**The task:** Both the line below containing "run] at off" and the line containing "is pending. -/", along with every line between them, should be repeated exactly; no other line belongs in the answer.

**Records from a dataset:**
*** Block opens ***
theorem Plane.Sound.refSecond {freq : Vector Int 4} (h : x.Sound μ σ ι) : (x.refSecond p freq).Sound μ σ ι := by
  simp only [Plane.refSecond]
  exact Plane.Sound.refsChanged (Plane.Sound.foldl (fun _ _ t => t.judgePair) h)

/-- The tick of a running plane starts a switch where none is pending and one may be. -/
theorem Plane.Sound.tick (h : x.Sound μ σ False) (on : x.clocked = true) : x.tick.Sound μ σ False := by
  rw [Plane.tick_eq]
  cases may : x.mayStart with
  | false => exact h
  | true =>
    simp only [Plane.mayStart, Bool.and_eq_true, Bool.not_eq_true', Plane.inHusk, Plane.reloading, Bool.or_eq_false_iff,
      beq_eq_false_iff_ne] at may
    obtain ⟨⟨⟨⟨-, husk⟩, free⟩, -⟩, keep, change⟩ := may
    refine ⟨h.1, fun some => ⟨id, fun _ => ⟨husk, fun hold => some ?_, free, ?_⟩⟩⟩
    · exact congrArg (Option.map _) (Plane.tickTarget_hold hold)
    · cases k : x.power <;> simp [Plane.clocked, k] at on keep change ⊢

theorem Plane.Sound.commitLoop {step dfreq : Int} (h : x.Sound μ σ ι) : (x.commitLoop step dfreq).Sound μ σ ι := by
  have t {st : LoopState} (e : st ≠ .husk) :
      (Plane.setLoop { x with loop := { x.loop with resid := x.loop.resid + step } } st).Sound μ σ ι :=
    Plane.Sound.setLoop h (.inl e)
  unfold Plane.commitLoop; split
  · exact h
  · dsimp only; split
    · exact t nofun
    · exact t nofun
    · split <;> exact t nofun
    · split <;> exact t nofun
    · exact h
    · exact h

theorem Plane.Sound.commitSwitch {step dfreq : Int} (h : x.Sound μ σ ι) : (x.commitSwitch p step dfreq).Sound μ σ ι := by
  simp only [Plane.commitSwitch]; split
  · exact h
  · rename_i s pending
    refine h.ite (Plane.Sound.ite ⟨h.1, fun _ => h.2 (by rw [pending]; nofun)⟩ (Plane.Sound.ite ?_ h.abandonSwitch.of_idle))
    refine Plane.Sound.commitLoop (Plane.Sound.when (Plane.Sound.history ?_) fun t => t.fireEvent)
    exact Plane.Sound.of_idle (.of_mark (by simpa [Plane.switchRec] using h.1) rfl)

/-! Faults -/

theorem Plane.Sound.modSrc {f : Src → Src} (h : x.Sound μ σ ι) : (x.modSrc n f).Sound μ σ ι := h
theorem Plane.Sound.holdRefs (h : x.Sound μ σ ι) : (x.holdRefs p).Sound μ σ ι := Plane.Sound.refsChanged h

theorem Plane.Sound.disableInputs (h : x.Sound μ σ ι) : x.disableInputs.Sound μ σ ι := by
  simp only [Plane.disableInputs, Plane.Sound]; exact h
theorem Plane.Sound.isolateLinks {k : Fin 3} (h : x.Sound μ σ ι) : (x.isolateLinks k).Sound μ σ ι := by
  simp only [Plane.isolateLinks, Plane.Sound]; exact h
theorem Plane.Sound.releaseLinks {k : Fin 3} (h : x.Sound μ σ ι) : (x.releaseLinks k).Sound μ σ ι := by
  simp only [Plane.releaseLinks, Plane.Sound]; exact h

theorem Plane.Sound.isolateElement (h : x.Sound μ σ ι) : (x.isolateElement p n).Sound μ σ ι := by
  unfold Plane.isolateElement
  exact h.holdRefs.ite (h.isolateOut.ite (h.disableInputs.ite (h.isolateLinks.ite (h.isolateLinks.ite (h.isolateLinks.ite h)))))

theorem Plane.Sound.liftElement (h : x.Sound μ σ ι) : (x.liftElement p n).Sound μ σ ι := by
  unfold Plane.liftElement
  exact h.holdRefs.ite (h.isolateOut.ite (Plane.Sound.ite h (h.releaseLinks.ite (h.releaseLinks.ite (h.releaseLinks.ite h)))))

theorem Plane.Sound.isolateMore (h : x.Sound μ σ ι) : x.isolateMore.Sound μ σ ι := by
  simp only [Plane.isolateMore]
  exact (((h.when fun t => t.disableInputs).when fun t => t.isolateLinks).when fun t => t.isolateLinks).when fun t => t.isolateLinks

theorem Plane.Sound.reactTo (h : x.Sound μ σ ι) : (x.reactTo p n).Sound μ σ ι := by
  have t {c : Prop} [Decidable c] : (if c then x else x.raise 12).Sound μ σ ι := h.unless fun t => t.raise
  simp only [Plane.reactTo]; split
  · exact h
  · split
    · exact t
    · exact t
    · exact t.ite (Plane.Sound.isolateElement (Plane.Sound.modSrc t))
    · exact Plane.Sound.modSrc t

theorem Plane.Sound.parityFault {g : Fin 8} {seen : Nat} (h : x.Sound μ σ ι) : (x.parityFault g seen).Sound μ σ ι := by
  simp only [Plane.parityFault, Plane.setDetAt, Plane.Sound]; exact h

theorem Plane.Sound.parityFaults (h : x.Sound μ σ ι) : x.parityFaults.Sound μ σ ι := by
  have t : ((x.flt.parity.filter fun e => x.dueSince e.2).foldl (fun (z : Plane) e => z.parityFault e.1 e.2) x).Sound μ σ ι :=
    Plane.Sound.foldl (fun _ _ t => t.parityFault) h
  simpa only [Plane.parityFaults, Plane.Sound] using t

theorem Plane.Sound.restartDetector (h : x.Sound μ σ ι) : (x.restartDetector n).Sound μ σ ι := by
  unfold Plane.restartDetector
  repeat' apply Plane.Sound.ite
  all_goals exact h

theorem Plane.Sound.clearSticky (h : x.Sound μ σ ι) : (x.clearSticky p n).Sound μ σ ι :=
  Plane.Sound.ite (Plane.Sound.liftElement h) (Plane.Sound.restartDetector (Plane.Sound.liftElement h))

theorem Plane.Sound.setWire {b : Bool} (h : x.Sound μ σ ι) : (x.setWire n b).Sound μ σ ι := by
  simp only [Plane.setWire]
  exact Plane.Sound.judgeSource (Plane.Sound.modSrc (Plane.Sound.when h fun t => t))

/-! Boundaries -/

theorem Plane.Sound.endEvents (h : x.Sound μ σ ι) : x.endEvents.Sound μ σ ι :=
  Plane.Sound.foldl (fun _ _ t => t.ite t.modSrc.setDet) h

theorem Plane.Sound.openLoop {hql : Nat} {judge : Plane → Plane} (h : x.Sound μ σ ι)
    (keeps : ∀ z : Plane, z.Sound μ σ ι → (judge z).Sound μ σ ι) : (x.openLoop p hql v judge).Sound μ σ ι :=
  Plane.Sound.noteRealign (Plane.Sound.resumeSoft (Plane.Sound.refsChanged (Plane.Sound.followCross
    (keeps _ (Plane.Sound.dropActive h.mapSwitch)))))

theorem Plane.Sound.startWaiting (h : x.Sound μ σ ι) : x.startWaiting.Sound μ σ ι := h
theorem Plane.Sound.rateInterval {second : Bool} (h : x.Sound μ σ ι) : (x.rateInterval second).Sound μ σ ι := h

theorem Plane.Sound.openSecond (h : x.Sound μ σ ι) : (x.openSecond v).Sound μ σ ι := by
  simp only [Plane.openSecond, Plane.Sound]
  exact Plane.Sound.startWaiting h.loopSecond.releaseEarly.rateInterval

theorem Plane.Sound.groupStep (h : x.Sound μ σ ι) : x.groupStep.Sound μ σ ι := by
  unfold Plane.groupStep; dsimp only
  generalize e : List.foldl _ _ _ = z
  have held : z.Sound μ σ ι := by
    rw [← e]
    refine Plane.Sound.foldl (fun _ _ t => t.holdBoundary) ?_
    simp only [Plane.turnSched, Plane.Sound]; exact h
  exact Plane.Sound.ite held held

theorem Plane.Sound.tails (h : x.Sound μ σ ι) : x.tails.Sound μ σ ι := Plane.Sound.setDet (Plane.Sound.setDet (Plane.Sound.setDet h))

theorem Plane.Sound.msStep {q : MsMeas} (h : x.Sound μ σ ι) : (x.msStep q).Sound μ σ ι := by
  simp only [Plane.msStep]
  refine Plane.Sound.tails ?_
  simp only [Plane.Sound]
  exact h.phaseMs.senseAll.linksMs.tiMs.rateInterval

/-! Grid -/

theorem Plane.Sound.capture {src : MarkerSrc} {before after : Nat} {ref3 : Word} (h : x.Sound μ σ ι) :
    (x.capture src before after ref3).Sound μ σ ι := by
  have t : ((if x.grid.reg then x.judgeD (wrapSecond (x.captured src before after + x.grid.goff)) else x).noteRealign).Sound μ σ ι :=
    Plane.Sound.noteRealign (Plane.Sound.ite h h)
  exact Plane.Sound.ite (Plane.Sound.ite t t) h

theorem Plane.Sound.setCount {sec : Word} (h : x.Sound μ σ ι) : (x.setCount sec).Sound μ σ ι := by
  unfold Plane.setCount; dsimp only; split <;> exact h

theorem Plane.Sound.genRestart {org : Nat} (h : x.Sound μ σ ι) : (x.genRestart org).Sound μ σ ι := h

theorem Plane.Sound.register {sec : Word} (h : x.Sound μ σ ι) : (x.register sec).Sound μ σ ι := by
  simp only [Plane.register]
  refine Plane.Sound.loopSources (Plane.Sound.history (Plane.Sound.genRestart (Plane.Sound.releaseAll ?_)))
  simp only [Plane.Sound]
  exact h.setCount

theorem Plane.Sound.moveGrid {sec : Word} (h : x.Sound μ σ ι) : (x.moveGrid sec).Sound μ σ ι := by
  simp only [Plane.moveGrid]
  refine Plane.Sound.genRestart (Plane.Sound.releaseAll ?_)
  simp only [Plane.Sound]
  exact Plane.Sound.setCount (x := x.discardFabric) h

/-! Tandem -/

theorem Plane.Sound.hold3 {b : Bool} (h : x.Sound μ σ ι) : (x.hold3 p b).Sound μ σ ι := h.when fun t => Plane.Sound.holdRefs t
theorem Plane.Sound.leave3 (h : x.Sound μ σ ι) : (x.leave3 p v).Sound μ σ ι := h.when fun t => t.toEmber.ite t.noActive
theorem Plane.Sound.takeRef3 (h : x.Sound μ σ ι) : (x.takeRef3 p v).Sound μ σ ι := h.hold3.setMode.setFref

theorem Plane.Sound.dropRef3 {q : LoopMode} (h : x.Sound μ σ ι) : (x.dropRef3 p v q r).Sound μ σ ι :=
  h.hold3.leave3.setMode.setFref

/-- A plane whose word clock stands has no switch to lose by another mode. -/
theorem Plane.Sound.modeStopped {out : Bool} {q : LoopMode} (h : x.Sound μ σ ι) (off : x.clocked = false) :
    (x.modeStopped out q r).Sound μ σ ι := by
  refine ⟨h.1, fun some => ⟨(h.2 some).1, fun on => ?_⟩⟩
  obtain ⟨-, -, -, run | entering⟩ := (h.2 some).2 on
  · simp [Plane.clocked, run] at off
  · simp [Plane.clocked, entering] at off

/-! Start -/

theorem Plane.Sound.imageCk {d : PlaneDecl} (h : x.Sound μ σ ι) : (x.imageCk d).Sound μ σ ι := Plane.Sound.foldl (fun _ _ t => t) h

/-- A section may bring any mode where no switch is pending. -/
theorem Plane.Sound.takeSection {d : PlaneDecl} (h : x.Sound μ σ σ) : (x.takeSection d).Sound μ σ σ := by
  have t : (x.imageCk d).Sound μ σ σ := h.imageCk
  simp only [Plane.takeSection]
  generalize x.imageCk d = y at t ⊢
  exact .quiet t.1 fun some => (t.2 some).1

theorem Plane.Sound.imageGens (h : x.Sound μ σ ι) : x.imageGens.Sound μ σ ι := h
*** Block closes ***
**Exercise response:**
  · simp [Plane.clocked, run] at off
  · simp [Plane.clocked, entering] at off

/-! Start -/

theorem Plane.Sound.imageCk {d : PlaneDecl} (h : x.Sound μ σ ι) : (x.imageCk d).Sound μ σ ι := Plane.Sound.foldl (fun _ _ t => t) h

/-- A section may bring any mode where no switch is pending. -/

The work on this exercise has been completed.